# Xen Port?



## wayward (Dec 12, 2008)

I run Vmware on Windows and can run FreebSD in windows, but i have 2 servers that run FreeBSD as the primairy OS. On these machine's i like to run Windows in a window  Finally windows on a proper place <grin>.

I have read a lot about Xen, is a port avaible for Xen? So i can run windows in a window. Or if there are any other suggestions for getting windows in a window?


----------



## graudeejs (Dec 12, 2008)

not yet, we all are waiting FreeBSD 8


----------



## danger@ (Dec 13, 2008)

http://wiki.freebsd.org/FreeBSD/Xen


----------



## knotabot (Apr 5, 2009)

You can try XenServer 5 (free). Installs by itself. Requires Windows Client and .net 2.0

You can only run windows in Xen IF hardware supports AMD-v or Intel-VT in the bios.

I'm not sure though if bsd kernel needs mods to run inside xen as linux does.


----------



## phoenix (Apr 5, 2009)

FreeBSD can be installed onto a Xen HVM (hardware-assisted VM), just like it can be installed onto a physical machine.  This requires a CPU/BIOS that support hardware-assisted virtualisation (AMD SVM/Intel VT).

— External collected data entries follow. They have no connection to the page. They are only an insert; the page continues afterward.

/-- The outcome of a LOAD at OPEN_TITLE (R8, R155). -/
def openLoaded (i : SlotIx) (o : LoadOutcome) (s : State) : State :=
  match o with
  | .empty => failLoading i .empty s
  | .damaged => failLoading i .damaged s
  | .drive => failLoading i .drive s
  | .title f =>
    if expiryDue f.expiry s.clock then
      setStage .erase (requestOp (.erase ((s.slot i).number.getD 0)) (.slot i) none s)
    else openTitle i f s

/-- A slot's LOAD ends while the slot is in LOADING: the command that waits for it says what follows (R7, R8). -/
def slotLoaded (i : SlotIx) (o : LoadOutcome) (s : State) : State :=
  match (s.slot i).phase, s.win.executing with
  | .loading, some e => if recCode e.record = 1 then createLoaded i e.record o s else openLoaded i o s
  | .loading, none => openLoaded i o s
  | .idle, _ | .active, _ | .draining, _ | .storing, _ | .erasing, _ => s

/-- The sweep's LOAD of index j ends (R163). -/
def sweepLoaded (j : Nat) (o : LoadOutcome) (s : State) : State :=
  match o with
  | .title f => if expiryDue f.expiry s.clock then requestOp (.erase j) .sweep none s else sweepOn j s
  | .empty | .damaged | .drive => sweepOn j s

/-- A LOAD ends with an outcome: a damaged record is counted whoever asked for it (R146), and the owner acts. -/
def loadEnd (f : Flight) (i : Nat) (o : LoadOutcome) (s : State) : State :=
  let s1 := endFlight f.tag s
  let s2 := if o = .damaged then catalogueDamaged s1 else s1
  match f.op.owner with
  | .slot k => slotLoaded k o s2
  | .sweep => sweepLoaded i o s2
  | .header => s2

/-! ### The end of a store or an erase (R7, R12, R22, R163) -/

/-- The result that a write's end gives its command. -/
def writeResult (good : Bool) : Result := if good then .ok else .drive

/-- STORE_FAILED at a failure (R201). -/
def flagFailed (good : Bool) (s : State) : State := if good then s else s.setFlag .storeFailed

/-- A slot in LOADING, STORING or ERASING enters IDLE, and the command at this stage is answered. -/
def idleWith (st : Stage) (i : SlotIx) (r : Result) (s : State) : State := answer st i r (enterIdle i s)

/-- A store of a slot in ACTIVE or DRAINING ends (R22). -/
def storeSettled (i : SlotIx) (good : Bool) (s : State) : State :=
  drainTest i (answer .store i (writeResult good)
    (s.modSlot i fun t => { t with storeInFlight := false, dirty := t.dirty && !good }))

/-- A store of a slot ends (R7, R12, R22). -/
def slotStored (i : SlotIx) (good : Bool) (s : State) : State :=
  match (s.slot i).phase with
  | .loading =>
    if good then
      answer .store i .ok (enterActive i (s.modSlot i fun t => { t with storeInFlight := false, dirty := false }))
    else idleWith .store i .drive s
  | .storing => idleWith .idle i (writeResult good) s
  | .active | .draining | .idle | .erasing => storeSettled i good s

/-- A STORE ends: its slot acts, and the flushes that waited for it are told (R22, R87). -/
def storeEnd (f : Flight) (good : Bool) (s : State) : State :=
  let s1 := flagFailed good (endFlight f.tag s)
  storeEnded f.op.num (match f.op.owner with
    | .slot k => slotStored k good s1
    | .sweep | .header => s1)

/-- An erase of a slot ends (R8, R12). -/
def slotErased (i : SlotIx) (good : Bool) (s : State) : State :=
  match (s.slot i).phase with
  | .loading => idleWith .erase i (if good then .expired else .drive) s
  | .erasing | .storing | .draining | .active | .idle => idleWith .idle i (writeResult good) s

/-- The sweep's erase of index j ends (R163). -/
def sweepErased (j : Nat) (good : Bool) (s : State) : State :=
  sweepOn j (if good then { s with cat := { s.cat with erased := s.cat.erased + 1 } } else s)

/-- An ERASE ends. -/
def eraseEnd (f : Flight) (i : Nat) (good : Bool) (s : State) : State :=
  let s1 := flagFailed good (endFlight f.tag s)
  match f.op.owner with
  | .slot k => slotErased k good s1
  | .sweep => sweepErased i good s1
  | .header => s1

/-- The FORMAT whose header write ended is answered (R161). -/
def finishFormat (r : Result) (d : Details) (s : State) : State :=
  match s.win.executing with
  | some e => if e.stage = .header then finishControl r d s else s
  | none => s

/-- A HEADER_WRITE ends (R161, R205). -/
def headerWriteEnd (f : Flight) (e : Nat) (good : Bool) (s : State) : State :=
  let s1 := dropClaims .header (endFlight f.tag s)
  if good then finishFormat .ok (.epoch e) { s1 with cat := { s1.cat with header := .valid e }, phase := .ready }
  else finishFormat .drive .none s1

/-- An operation fails (R156, R158). -/
def opFailed (f : Flight) (s : State) : State :=
  match f.op.kind with
  | .load i => loadEnd f i .drive s
  | .store _ => storeEnd f false s
  | .erase i => eraseEnd f i false s
  | .headerRead => headerEnd .unreadable (endFlight f.tag s)
  | .headerWrite e => headerWriteEnd f e false s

There are patches out there to allow FreeBSD for be installed onto a PVM (paravirtualised VM), using paravirt drivers for network and storage.  However, they aren't quite production quality, and require manually patching the kernel sources.


----------



## MorgothV8 (Oct 27, 2009)

For windows in the box/window just try VirtualBox - from ports.
there are some issues with it (all described on forum) if You do all well it would work great (it is my case)


----------



## phoenix (Oct 28, 2009)

wayward said:
			
		

> Or if there are any other suggestions for getting windows in a window?



VirtualBox is available in the ports tree, and is getting more stable with each update.

QEmu is also in the ports tree.  With the KQemu module loaded, it's not horribly slow.


----------



## jack (Dec 13, 2009)

*freebsd 8 have official support Xen DomU*



			
				phoenix said:
			
		

> FreeBSD can be installed onto a Xen HVM (hardware-assisted VM), just like it can be installed onto a physical machine.  This requires a CPU/BIOS that support hardware-assisted virtualisation (AMD SVM/Intel VT).
> 
> There are patches out there to allow FreeBSD for be installed onto a PVM (paravirtualised VM), using paravirt drivers for network and storage.  However, they aren't quite production quality, and require manually patching the kernel sources.



Freebsd 8-released have official support xen DomU,but i don't kown how to install it. have someone provide install guide,thx in advance!
about official support


----------



## wayward (Sep 25, 2010)

I have read and read myself crazy. I have choosen to run VirtualBox and I am really pleased with the result! It runs fast and I have installed 2 windows XP machine's on my FreeBSD machine and use mstc.exe to connect. It runs quite smootly! 

Let's just wait for a moment for Xen.


----------